Showing posts with label Holidays. Show all posts
Showing posts with label Holidays. Show all posts

Meet Me in St. Louis: A Christmas Story

30 December 2014

I had some *deep* thoughts about our experience in the Old Order Mennonite communities this time around, and I want to share them with you, and I will...but today I'm going to talk about road tripping Christmas and barf? Because I need to maintain my status as an oversharing momblogger who keeps it realz.

In California we lived so far from our families that roadtrips with babies just didn't happen. We blissfully flew with a lap child (ha!). But now we live in Texas which is kind of closer to things, so we took the cheaper evil of the highway over navigating airports and flight times and rental cars. We did our big driving push - Texas to Tennessee - in one day. We packed up the day before and drove out at 4am. Both the kiddos transferred into their early morning car seats pretty seamlessly, and we had ourselves a sweet roadtrip sunrise with some truckstop coffee.
   
The kids woke up in Baton Rouge, and we ate cajun powdered sugar for breakfast. We were riding high. I think we even high-fived each other. Ironically of course. For lunch, we picnicked in the sketchiest of sketchy playgrounds somewhere in Alabama.
Things went pretty well till the last couple hours of dark driving in the rain. We finally made it to Chattanooga and were desperately trying to find a fast food restaurant with a playscape.
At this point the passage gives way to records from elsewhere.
-- ==== Sys2Proof/Syntax.lean ====
section
/-!
DEFINITION. The commands of the CM-9216 block: the ONE inductive `Instr`, one constructor for each row of
spec/opcode_table.json, in the table's order, with the row's operands. A unit's number is a `Fin`, so that no command
names a unit the module does not have; where the module measures or meets something physical (a temperature, a
received cell, a self-test finding), the operand is that observation. A row that runs a mailbox command takes the
mailbox: its code and payload stand in that mailbox's REQUEST area.
-/

namespace Sys2Proof

/-- The register spaces that commands read and write: BAR 0, and the spaces the MP reaches. Offsets count from the start of
the space. -/
inductive Space where
  /-- BAR 0 (Table 15.2). -/
  | bar0
  /-- The register space of a tile (R112). -/
  | tile (t : Fin 2304)
  /-- The register space of a moon (R183): Tables 5.10, 6.7, 7.4, 7.6, 9.5, 11.13, 12.9 and 13.9. -/
  | moon (m : Fin 45)
  /-- The command memory of a tile (R76, R107). -/
  | commandMemory (t : Fin 2304)
  /-- The scratchpad of a tile (R143). -/
  | scratchpad (t : Fin 2304)
  /-- The context page table (R235): entry i at offset 8i. -/
  | contextTable
  /-- The weight page table (R235): entry i at offset 8i. -/
  | weightTable
  /-- PCI configuration space (R11, R371, R374). -/
  | config
  /-- The registers of the one HDM decoder (R370), at their offsets in CXL's HDM decoder capability. -/
  | hdmDecoder
  deriving DecidableEq, Repr

/-- Who waits for a GDDR7 read that fails (R197). -/
inductive Reader where
  /-- A tile's LOAD, through memory queue q. -/
  | tile (t : Fin 2304) (q : Fin 4)
  /-- A DMA channel. -/
  | dma (c : Fin 32)
  /-- The write of an element of a memory moon's write buffer, by its place (R197: a write CRC is handled as a read's). -/
  | write (q : Fin 4) (idx : Nat)
  /-- Any other reader. -/
  | other
  deriving DecidableEq, Repr

/-- What is wrong with a GDDR7 read that fails (R197). -/
structure ReadErr where
  /-- The granule of the page. -/
  granule : BitVec 11 := 0
  /-- The read is uncorrectable, and is not tried again. -/
  uncorr : Bool := false
  deriving DecidableEq, Repr

/-- A mailbox command that releases a copy slot (R224, R228). -/
structure Release where
  /-- Mailbox. -/
  mbx : Fin 64
  /-- With FORCE. -/
  force : Bool := false
  deriving DecidableEq, Repr

/-- A supply droop (R172). -/
structure Sag where
  /-- Its depth in mV. -/
  mv : Nat
  /-- How long it lasts, in ps. -/
  ps : Nat
  deriving DecidableEq, Repr

/-- What a receiver has from a lane (R305, Table 11.13 RX_POWER). -/
structure LaneRx where
  /-- The lane. -/
  lane : Fin 5
  /-- SYNC and flag halfwords of its latest segments, oldest first; none without clock recovery. -/
  segs : List (BitVec 16)
  /-- Its optical power. -/
  power : BitVec 16
  deriving DecidableEq, Repr

/-- An IEEE 1149.1 instruction (R457). -/
inductive JtagOp where
  | bypass | idcode | samplePreload | extest
  deriving DecidableEq, Repr

/-- What self-test, training and locking found, by unit number (R428, R177, R182, R195). -/
structure Findings where
  /-- Failing physical tiles, q * 600 + r * 25 + c. -/
  tiles : List Nat := []
  /-- Failing crossing boundaries, q * 12 + boundary. -/
  crossings : List Nat := []
  /-- Failing channels. -/
  channels : List Nat := []
  /-- Failing memory moons. -/
  memMoons : List Nat := []
  /-- Failing lanes, port * 5 + lane. -/
  lanes : List Nat := []
  /-- Failing link moons. -/
  linkMoons : List Nat := []
  /-- Failing seam channels, s * 16 + d * 8 + channel. -/
  seams : List Nat := []
  /-- Failing DMA channels. -/
  dma : List Nat := []
  /-- The store controller or a store channel fails. -/
  store : Bool := false
  /-- The shadow of the fault logic fails. -/
  faultLogic : Bool := false
  /-- Channels that did not train at start-up. -/
  untrained : List Nat := []
  /-- REF_A gives no lock at start-up. -/
  noRefA : Bool := false
  /-- REF_B gives no lock at start-up. -/
  noRefB : Bool := false
  /-- Start-up step 8 did not end in its time. -/
  zeroFail : Bool := false
  /-- Start-up step 5 did not end in its time (Table 18.7). -/
  bootLate : Bool := false
  /-- Start-up step 10 did not end in its time (Table 18.7). -/
  mapLate : Bool := false
  deriving DecidableEq, Repr
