/-- The fabric state of a partition (R314 to R339, Table 12.9). -/
structure Fab where
  /-- 64 bits; Table 12.9; 0; FAB_TIMING. -/
  timing : BitVec 64 := 0
  /-- 32 bits; Table 12.9; 0; FAB_MODE, bit 9 EPOCH in force included. -/
  mode : BitVec 32 := 0
  /-- 256 bits; R332, Table 12.9; 0; DETOUR_COND. -/
  detour : BitVec 256 := 0
  /-- 32 bits RC; Table 12.9; 0; RESEND_TX. -/
  resendTx : BitVec 32 := 0
  /-- 32 bits RC; Table 12.9; 0; RECEIPT_TX. -/
  receiptTx : BitVec 32 := 0
  /-- 32 bits RC; Table 12.9; 0; ABANDONED. -/
  abandoned : BitVec 32 := 0
  /-- 32 bits RC; Table 12.9; 0; GONE_RX. -/
  goneRx : BitVec 32 := 0
  /-- 32 bits RC; Table 12.9; 0; COMET_DROP. -/
  cometDrop : BitVec 32 := 0
  /-- 32 bits RC; Table 12.9; 0; COMET_NOROUTE. -/
  cometNoroute : BitVec 32 := 0
  /-- 32 bits RC; Table 12.9; 0; MARK_LAG. -/
  markLag : BitVec 32 := 0
  /-- 64 bits; Table 12.9; 0; PACE_WAIT_NS. -/
  paceWaitNs : BitVec 64 := 0
  /-- list; R319; empty; open inbound entries. -/
  open_ : List Inbound := []
  /-- list; R321; empty; receipt keys already handled. -/
  handled : List RcptKey := []
  /-- list; R303; empty; packets handed to the fabric logic, oldest first. -/
  inbox : List Received := []
  /-- list of (orbit, TRANSFER); R321, Table 12.4; empty; what this module has sent as a source since the job started. -/
  sentKeys : List (BitVec 32 × Nat) := []
  /-- list; R326, R327; empty; marks of recent orbits. -/
  marks : List MarkSet := []
  /-- 1 bit; R324; 0; a transfer has been abandoned in this orbit, so link WAITs release. -/
  abandonNow : Bool := false
  /-- 1 bit; R324; 0; ALL_FENCE of this orbit's mark. -/
  allFence : Bool := false
  /-- 512 bits; R244, R327; 0; slots fenced in this orbit, for its mark. -/
  fenced : BitVec 512 := 0
  /-- 256 bits; R332; 0; CBIT_REQ. -/
  cbitReq : BitVec 256 := 0
  /-- list of (orbit, bits); R332; empty; detour bits to set at the boundary into that orbit. -/
  detourDue : List (BitVec 32 × BitVec 256) := []
  /-- 1 bit; R326; 0; this orbit is late. -/
  late : Bool := false
  /-- list of (KIND, ORBIT, PART); R337; empty; floods already seen. -/
  floods : List (Nat × BitVec 32 × Nat) := []
  /-- 32 bits; R334; none; orbit of the pending epoch switch. -/
  switchAt : Option (BitVec 32) := none
  /-- 32 bits; R334; none; orbit from which the half that left force accepts writes. -/
  halfFree : Option (BitVec 32) := none
  /-- wall time; R317; none; since when the partition is in a pacing pause. -/
  pace : Option Nat := none
  /-- 64 bits; R317; none; MT before which the next orbit does not begin. -/
  paceMt : Option (BitVec 64) := none
  deriving DecidableEq, Repr

/-- Job states (R350, Table 13.5). -/
inductive JobSt where
  | none_ | preparing | ready | armed | running | stopped | failed
  deriving DecidableEq, Repr

/-- A checkpoint in progress (R355 to R357). -/
structure Ckpt where
  /-- 32 bits; R355; none; orbit k. -/
  orbit : BitVec 32
  /-- 64 bits; R355; none; CKPT_SEQ. -/
  seq : BitVec 64
  /-- 64 bits; R355; none; host buffer. -/
  addr : Nat
  /-- 64 bits; R355; none; its size. -/
  size : Nat
  /-- bytes; R357; none; the header and body captured, COMMIT still 0. -/
  image : Option (List Byte)
  /-- 8 bits; R356; none; NOT_READY where the leader has too many requests. -/
  fail : Option (BitVec 8)
  deriving DecidableEq, Repr

/-- The job of a partition (R348 to R361, Table 13.9). -/
structure Job where
  /-- 3 bits; Table 13.9; NONE; STATE. -/
  st : JobSt := .none_
  /-- 8 bits; R361; 0; LAST_FAIL. -/
  lastFail : BitVec 8 := 0
  /-- 16 bits; Table 13.9; 0; JOB_TAG. -/
  tag : BitVec 16 := 0
  /-- 16 bits; Table 13.9; 0; JOB_EPOCH. -/
  epoch : BitVec 16 := 0
  /-- 14 bits; Table 13.9; 0; rank. -/
  rank : Nat := 0
  /-- 15 bits; Table 13.9; 1; JOB_MODULES. -/
  modules : Nat := 1
  /-- 32 bits; Table 13.9; 0; DISC_OK. -/
  discOk : BitVec 32 := 0
  /-- 32 bits; Table 13.9; 0; DISC_MISSING. -/
  discMissing : BitVec 32 := 0
  /-- 32 bits; Table 13.9; 0; DISC_MISWIRED. -/
  discMiswired : BitVec 32 := 0
  /-- 32 bits; Table 13.9; 0; DISC_FOREIGN. -/
  discForeign : BitVec 32 := 0
  /-- 32 bits; Table 13.9; 0; DISC_EXTRA. -/
  discExtra : BitVec 32 := 0
  /-- wall time; R348, R350; 0; when discovery began or restarted. -/
  discAt : Nat := 0
  /-- ms; R348; 0; DISC_TIMEOUT. -/
  discMs : Nat := 0
  /-- 64 bits; R351; 0; START_MT. -/
  startMt : BitVec 64 := 0
  /-- 32 bits; R351; 0; START_ORBIT. -/
  startOrbit : BitVec 32 := 0
  /-- record; R355, Table 13.9 CKPT_BUSY; none; checkpoint in progress. -/
  ckpt : Option Ckpt := none
  /-- 8 bits; Table 13.9; 0; CKPT_STATUS. -/
  ckptStatus : BitVec 8 := 0
  /-- 64 bits; Table 13.9; 0; CKPT_DONE_SEQ. -/
  ckptDone : BitVec 64 := 0
  /-- 64 bits; R355; 0; greatest CKPT_SEQ the partition has written. -/
  ckptMax : BitVec 64 := 0
  /-- 14 bits; R348, R359; none; RANK of the checkpoint restored. -/
  restoredRank : Option Nat := none
  deriving DecidableEq, Repr

/-- The last level report formed (R163, Table 15.11). -/
structure Level where
  /-- 32 bits; Table 15.11; 0; ORBIT. -/
  orbit : BitVec 32 := 0
  /-- bytes; Table 15.11; all 0; the report from byte 4 on, empty before the first boundary. -/
  body : List Byte := []
  /-- snapshot of counters by moon * 4 + slice; R163; none; at the previous boundary. -/
  base : Tab MoonSlice := []
  /-- snapshot of byte counts and transfer time by channel; R203; none; at the previous boundary. -/
  chans : Tab (Nat × Nat × Nat) := []
  /-- wall time; R203; 0; of the previous boundary. -/
  at_ : Nat := 0
  deriving DecidableEq, Repr

/-- A break that has fired in the partition (R110). -/
structure BreakSt where
  /-- tick count; R110; none; tick T at which it fired. -/
  at_ : Nat
  deriving DecidableEq, Repr

/-- A partition (R385, R408). -/
structure Part where
  /-- 4 bits; R385; none; its lowest block, its number. -/
  pid : Nat
  /-- 16 bits; R385; none; its blocks. -/
  mask : BitVec 16
  /-- 2 bits; R26; EMPTY; plan state. -/
  plan : PlanSt := .empty
  /-- record; R19, R26; none; the plan it holds. -/
  info : Option PlanInfo := none
  /-- 32 bits; R31, Table 10.4; 0; orbit number in force. -/
  orbit : BitVec 32 := 0
  /-- 28 bits; R28, Table 3.11; 0; tick in the orbit (TICK_IN_ORBIT). -/
  tick : Nat := 0
  /-- tick count; R29; 0; ticks since plan start; TS is its value modulo 2^40. -/
  now : Nat := 0
  /-- count; R33; 0; orbits begun since plan start. -/
  orbits : Nat := 0
  /-- 1 bit; R95; 0; the slot predicates of this orbit have been staged. -/
  staged : Bool := false
  /-- 1 bit; R97; 0; an entry into RUNNING waits for its clean-up. -/
  entering : Bool := false
  /-- 1 bit; R26 Table 1.5, R105; 0; the partition has stopped, and its tiles finish the tick in hand. -/
  stopping : Bool := false
  /-- 1 bit; R105, R110; 0; parked by a break. -/
  parked : Bool := false
  /-- record; R110; none; a break on its way. -/
  brk : Option BreakSt := none
  /-- 32 bits; R280; 0; orbit in force when it last left RUNNING. -/
  lastOrbit : BitVec 32 := 0
  /-- 40 bits; R280; 0; TS of the last tick begun when it last left RUNNING. -/
  lastTs : BitVec 40 := 0
  /-- us; R37; 2000; hold limit in force. -/
  holdUs : Nat := 2000
  /-- us; R37; none; hold limit that takes effect at the next boundary. -/
  holdNext : Option Nat := none
  /-- record; R218; all EMPTY; weights. -/
  w : Weights := {}
  /-- record; R259; empty; serving engine. -/
  srv : Serving := {}
  /-- record; R280; off; ephemeris. -/
  eph : Eph := {}
  /-- record; R314; empty; fabric. -/
  fab : Fab := {}
  /-- record; R350; NONE; job. -/
  job : Job := {}
  /-- record; R163; none formed; level report. -/
  level : Level := {}
  deriving DecidableEq, Repr

end Sys2Proof.Machine
end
In the haze of the city lights, their colors distorting on the wet windshield, for over an hour we navigated first to a Chic-Fil-A which ended up being in a food court and then another that was in a hospital and then to a "kid friendly" taco place that was closed and elicited some rather saucy verbiage from the husband. Finally we landed at this grungy, deserted fried chicken place where we literally let our overtired underexercised offspring walk around the whole restaurant. In general we're zealous "Sit Down And Eat Your Food" types, but at this point we were channeling a lot more zombie than parent, and watched pretty disinterestedly as Lucy Juney wandered into the bar and flirted with anyone who smiled at her.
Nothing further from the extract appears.